In this day and age of rampant SPAM, the propogation of viruses/worms and the extreme difficulty in determining the actual source of an email sent across the Internet, the course instructor has no choice but to implement restrictions on how email related to the course is to be sent and received. While the policies adopted by the instructor are not official policies of the University, Faculty and Department, similar formal policies are definitely on the horizon.
The course instructor's current policy on the sending and receiving of course-related email is defined as follows:
All emails pertaining to a course and sent by students officially registered in the course must be originate from the address $USER@ucalgary.ca where $USER is the username of a computer account that the student has applied for and received from the University of Calgary IT Department. Students who do not have an IT computer account must obtain one. Not having an IT computer account is not to be used as an excuse for sending email from some other source. Email from other sources may be left unread for long periods of time and/or discarded if it appears to be SPAM. The course instructor is not responsible for lost or unread email that results from SPAM filtering, performed electronically or manually.
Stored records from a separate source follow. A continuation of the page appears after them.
/-! ### The verdict -/

/-- R167, R174: where the frame's buffers go, and its event queue entry. -/
def State.verdictBufs (s : State) (r : Radio) (k : Nat) (j : Judged) (f : RxFrame) (isAck : Bool) : State :=
  let l := s.ff (L.RX_BUFS r)
  let len := s.rd (L.RX_LEN r)
  let h := (f.hdr.headD 0).toNat
  let typ := s.ctxType k
  let entry (typ_ has : Nat) : EvqEntry :=
    mkEntry typ_ k j.code r.idx has (l.headD 0 * has) (s.rd (L.RX_TS r)) len (s.rd (L.RX_RSSI r)) (if typ_ = 1 then s.rd (L.RX_LQI r) else 0)
  if j.code ≠ 0 then
    let s1 := (s.handBufs l (ownRx r) ownQuar).handBufs l ownQuar ownFree
    if s.on R.LINK_CTRL_REJ_EVT then s1.evqFill (entry 2 0) else s1.evqRelease
  else
    let s1 := (s.zeroNow l).fillBufs (ownRx r) l (fit 0 len (f.hdr ++ j.plain ++ f.mic))
    if isAck then (s1.handBufs l (ownRx r) ownFree).evqRelease
    else if typ = 1 ∨ (typ = 2 ∧ h % 4 = 3) ∨ (typ ≠ 2 ∧ (f.ftype = 0#3 ∨ f.ftype = 3#3)) then s1.evqRelease
    else (s1.handBufs l (ownRx r) ownApp).evqFill (entry 1 1)

/-- R164, R165, R167: the commit to the context. -/
def State.verdictCommit (s : State) (r : Radio) (k : Nat) (j : Judged) (e : Option Armed) : State :=
  if j.code = 4 ∨ j.code = 5 ∨ j.code = 6 then s
  else
    let s1 := ((s.ctxWr k 0x69 1 (s.rd (L.RX_RSSI r))).ctxWr k 0x6A 1 j.code).ctxIdle k
    if j.code ≠ 0 then s1.ctxSat k 0x6E 2
    else
      let s2 := s1.ctxSat k 0x6C 2
      let s3 := match j.ctr with
        | some p => ((s2.ctxWr k 0x40 5 p.1).ctxWr k 0x45 1 (setBit (s2.ctxRd k 0x45 1) 0)).ctxWr k 0x48 8 p.2
        | none => s2
      match e with
      | some e =>
        if e.kind = 5 ∧ !e.anch then
          s3.ctxWr k 0x50 8 (s.rd (L.RX_TS r) - syncDelay 0 (s.ap r (R.MDM_MODE_PHY r)) 0)
        else s3
      | none => s3

/-- R170: the verdict's latency and its count by code. -/
def State.verdictStats (s : State) (k code lat : Nat) : State :=
  let o := s.occasion 0x14
  let lat := if o.1 then max 52 lat else lat
  let s1 := (o.2.wrs [(R.LINK_VLAT_LAST, lat), (R.LINK_VLAT_MAX, max lat (o.2.rd R.LINK_VLAT_MAX))]).sat (R.LINK_VCNT code) 1
  if 51 < lat then (s1.wr R.LINK_EVT_VERDICT_OVER 1).fire 0x14 k o.1 else s1

/-- What the event of a frame does once its verdict is posted. -/
def State.verdictEvent (s : State) (r : Radio) (k : Nat) (j : Judged) (f : RxFrame) (e : Option Armed) : State :=
  match e with
  | none => s
  | some e =>
    match e.kind with
    | 1 => s.endEv e
    | 9 => (if j.code = 0 then s.beaconAfter r e f j.plain else s).endEv e
    | 3 | 4 =>
      if f.ftype ≠ 2#3 then s.finish e 1
      else if j.code = 0 ∧ f.seq = s.rdB (bufAddr e.buf + 2) then
        let s1 := match f.timeCorr with
          | some t => if s.on R.MAC_FT_CFG_PARENT_EN ∧ k = s.rd R.MAC_FT_CFG_PARENT then s.ftMeasure (t.toInt * 256) none else s
          | none => s
        s1.finish e 0
      else s.finish e 2
    | 5 => s.leConnAfter r e k j.code f
    | 6 | 7 => s.leAdvAfter r e j.code f
    | _ => s

/-- R166, R197, R220: whether a frame of context k reaches the lane: a secured one, of an LE connection a new PDU with a payload. -/
def State.laneNeeds (s : State) (k : Nat) (f : RxFrame) : Bool :=
  s.ctxFlag k 1 && !(s.ctxType k == 2 && (!s.leNew k f || (f.body.isEmpty && f.mic.isEmpty)))

/-- R165 to R170: a frame's last bit has been decided and its verdict is given: `differs` tells in what the lane's
copies differ, `lat` its latency in
LINK_TIME units, `errs` the words of its context in which a soft error is met. R186: a fault of the context cancels its events at once. -/
def execVerdict (r : Radio) (f : RxFrame) (differs : LaneDiffs) (lat : BitVec 8) (errs : List (Nat × Bool)) (s : State) : Out :=
  if s.rd (L.RX_ST r) ≠ 3 then .next s
  else
    let k := if s.on (L.RX_IDED r) && s.on (L.RX_CTX r) then some (s.rd (L.RX_CTX r) - 1) else none
    let kn := k.getD 0
    let needKey := k.isSome && s.laneNeeds kn f
    if needKey && s.rd (L.RX_KEYST r) == 1 then .next s
    else
      let s1 := match k with | some k => s.ctxReadFor k [8, 9, 10, 13, 14, 15] errs | none => s
      let e := s1.rxEvent r
      let o := if needKey && s1.rd (L.RX_KEYST r) == 2 && !s1.on L.LANE_RST && !s1.on (L.RX_LOCKSTEP r) then s1.laneOp 0 kn differs.frame else (false, s1)
      let lane := o.1 || s1.on (L.RX_LOCKSTEP r) || s1.rd (L.RX_KEYST r) == 4 || s1.on L.LANE_RST
      let j := o.2.judge r k f lane (e.map s1.evAsn)
      let isAck := f.ftype == 2#3 && s.ctxType kn != 1 && s.ctxType kn != 2
      let s2 := o.2.verdictCommit r kn j e
      let s3 := (s2.verdictStats kn j.code lat.toNat).verdictBufs r kn j f isAck
      let s4 := s3.verdictEvent r kn j f e
      let s5 := if j.code == 0 && decide (3 ≤ s.ctxType kn) && !isAck then s4.prepareAck r kn f e differs.ack differs.again else s4
      .next ((s5.wrs [(L.RX_ST r, 0), (L.RX_CTX r, 0), (L.RX_IDED r, 0), (L.RX_KEYST r, 0), (L.RX_KEY r, 0), (L.RX_EV r, 0),
        (L.RX_LOCKSTEP r, 0), (L.RX_FAULT r, 0)]).setFf (L.RX_BUFS r) [] |>.snapTake |>.settle)

end Sys2Proof.Machine
end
All email received from the "ucalgary.ca" domain is generally accepted and read by the course instructor as long as the subject field contains text that is appropriate and meaningful.
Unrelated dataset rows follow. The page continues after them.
-- ==== Sys2Proof/Certificates/Slice0/Obligations.lean ====
section
/-!
DEFINITION. Certificates/Slice0/Obligations.lean: the statements for the provers.
-/

open Sys2Proof Sys2Proof.Machine Sys2Proof.Safety

/-- A step is exec of the command in front on the state with the queue's rest; with no command it is a tick, which is the model's
own choice (assumption 3). -/
def Obligations.StepRunsFrontCommand : Prop :=
  (∀ (s : State) (c : Instr) (rest : List Instr), step { s with pending := c :: rest } = exec c { s with pending := rest }) ∧
  (∀ s : State, s.pending = [] → step s = .next s.tick)

/-- R12, R24, R268, R402, R481: the machine right after power-on reset. -/
def Obligations.ResetState : Prop :=
  State.reset.rd R.SYSCTL_RST_CAUSE_KIND = 1 ∧
  (∀ f : Fld, f.key ≠ R.SYSCTL_RST_CAUSE_KIND.key → State.reset.rd f = f.rst) ∧
  State.reset.lt = 0 ∧ State.reset.rd R.SYSCTL_DOM_STAT = 3 ∧ State.reset.on L.FP_LOADING = true ∧
  (∀ a, memDflt a ≠ none → some (State.reset.rdB a) = memDflt a) ∧ (∀ a, State.reset.rdP a = porchDflt a) ∧
  (∀ f, State.reset.ff f = []) ∧ State.reset.evq = [] ∧ State.reset.armed = [] ∧ State.reset.running = [] ∧
  State.reset.htx = [] ∧ State.reset.hcmd = [] ∧ State.reset.late = [] ∧ State.reset.zq = [] ∧ State.reset.pending = []

/-- R21: the invariant that every step keeps holds at reset. -/
def Obligations.InvAtReset : Prop := Inv State.reset

/-- R21 to R23: every step keeps the invariant: the memories' canonical form, and 0 in the fraction bits of LINK_TIME. -/
def Obligations.InvKeptByStep : Prop :=
  ∀ s t : State, Inv s → step s = .next t → Inv t

/-- Every command completes, and the queue behind it is as it was: one step, one command, first in, first out. -/
def Obligations.EveryCommandCompletesAndKeepsTheQueue : Prop :=
  ∀ (c : Instr) (s : State), ∃ t, exec c s = .next t ∧ t.pending = s.pending

/-- R55, R56, R63, R481: whole-machine rule: the values the Floor Plan loader applied stand until a load, a reload or a reset that
loses the Cellar. -/
def Obligations.PlanChangesOnlyAtLoads : Prop :=
  ∀ (c : Instr) (s t : State), exec c s = .next t →
    (∀ errs, c ≠ .floorLoadDone errs) → (∀ errs, c ≠ .reloadDone errs) → (∀ b, c ≠ .por b) → c ≠ .bor →
    (∀ b, c ≠ .offWakeCellarRestart b) → t.plan = s.plan

/-- R4, R6, R7, R8, R32, R35, R37, R511: REGISTER_WRITE. -/
def Obligations.RegisterWrites : Prop :=
  ∀ (s : State) (m : Master) (v : Word), Settled s →
    (Taken s m R.SYSCTL_RESUME_ADDR →
      ∃ t, exec (.registerWrite m (.bus 0x40000034#32) .word v) s = .next t ∧ t.rd R.SYSCTL_RESUME_ADDR = v.toNat ∧ t.resp = .ok ∧
        Only [R.SYSCTL_RESUME_ADDR] [] s t) ∧
    (Taken s m R.SYSCTL_RST_CAUSE_KIND → s.rd R.SYSCTL_RST_CAUSE_KIND < 2 ^ 11 →
      ∃ t, exec (.registerWrite m (.bus 0x40000038#32) .word v) s = .next t ∧ t.resp = .ok ∧
        (∀ i < 11, bit (t.rd R.SYSCTL_RST_CAUSE_KIND) i = (bit (s.rd R.SYSCTL_RST_CAUSE_KIND) i && !bit v.toNat i)) ∧
        Only [R.SYSCTL_RST_CAUSE_KIND] [] s t) ∧
    (Taken s m R.SYSCTL_DEVID_PART →
      ∃ t, exec (.registerWrite m (.bus 0x40000004#32) .word v) s = .next t ∧ t.resp = .ok ∧ Only [] [] s t) ∧
    (Taken s m R.SYSCTL_CTRL_LOCK → s.rd R.SYSCTL_CTRL_LOCK < 2 →
      ∃ t, exec (.registerWrite m (.bus 0x40000000#32) .word v) s = .next t ∧ t.resp = .ok ∧
        t.on R.SYSCTL_CTRL_LOCK = (s.on R.SYSCTL_CTRL_LOCK || bit v.toNat 31) ∧
        t.rd R.SYSCTL_CTRL_IRQ_EN = (if s.on R.SYSCTL_CTRL_LOCK then s.rd R.SYSCTL_CTRL_IRQ_EN else bits v.toNat 0 0) ∧
        Only [R.SYSCTL_CTRL_IRQ_EN, R.SYSCTL_CTRL_LOCK] [] s t) ∧
    (∀ (a : Word) (z : Size), regionOf a.toNat = .sram → a.toNat % z.bytes = 0 → s.memReach m .sram a.toNat true = true →
      s.domOn (regionDom .sram) = true → s.islOn (regionIsl .sram) = true → Open s m a.toNat (regionIsl .sram) →
      ∃ t, exec (.registerWrite m (.bus a) z v) s = .next t ∧ t.resp = .ok ∧
        t.rdLe a.toNat z.bytes = v.toNat % 256 ^ z.bytes ∧
        (∀ c, (c < a.toNat ∨ a.toNat + z.bytes ≤ c) → t.rdB c = s.rdB c) ∧ RegsBut [] s t ∧
        FifosBut [L.DCACHE (a.toNat / 32 % 128)] s t ∧ ListsKept s t) ∧
    (∀ (a : Word) (b o : Nat), regionOf a.toNat = .block b o → a.toNat % 4 = 0 → busCommand m b o v.toNat = none →
      s.reaches m b = true → s.online b = true → Open s m (blockAddr b o) (blkIsl b) → s.allowed m a.toNat .store = true →
      exec (.registerWrite m (.bus a) .word v) s = .next ((s.regWrite m b o v.toNat).ok).settle) ∧
    (∀ (a : Word) (z : Size), a.toNat % z.bytes ≠ 0 → exec (.registerWrite m (.bus a) z v) s = .next (s.misalign m true)) ∧
    (∀ (a : Word) (z : Size), a.toNat % z.bytes = 0 → s.allowed m a.toNat .store = false ∨ regionOf a.toNat = .unmapped ∨
      (∃ b o, regionOf a.toNat = .block b o ∧ z ≠ .word) → exec (.registerWrite m (.bus a) z v) s = .next s.err) ∧
    (∀ z : Size, s.domOn 5 = true → s.islOn 2 = true → s.rd L.CPU_PRIV = 3 →
      (∃ t, exec (.registerWrite .app (.csr 0x306) z v) s = .next t ∧ t.resp = .ok ∧ t.rd L.MCOUNTEREN = v.toNat ∧ Only [L.MCOUNTEREN] [] s t) ∧
      (∀ i : Fin 16, s.pmpLocked i.val = false →
        ∃ t, exec (.registerWrite .app (.csr (BitVec.ofNat 12 (0x3B0 + i.val))) z v) s = .next t ∧ t.resp = .ok ∧
          t.rd (L.PMP_ADDR i.val) = v.toNat ∧ Only [L.PMP_ADDR i.val] [] s t))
All emails sent by the course instructor to students registered in the course will be sent as a reply to an email received, which should have originated from the student's IT email account in the "ucalgary.ca" domain. The course instructor will not maintain an address book or other form of database for student mail addresses and until a student actually sends email, the address of a student will be unknown. Course related email will not be sent to a mail account which is outside of the "ucalgary.ca" domain. More sensitive information, such as student grades, will not be sent via email in any situation.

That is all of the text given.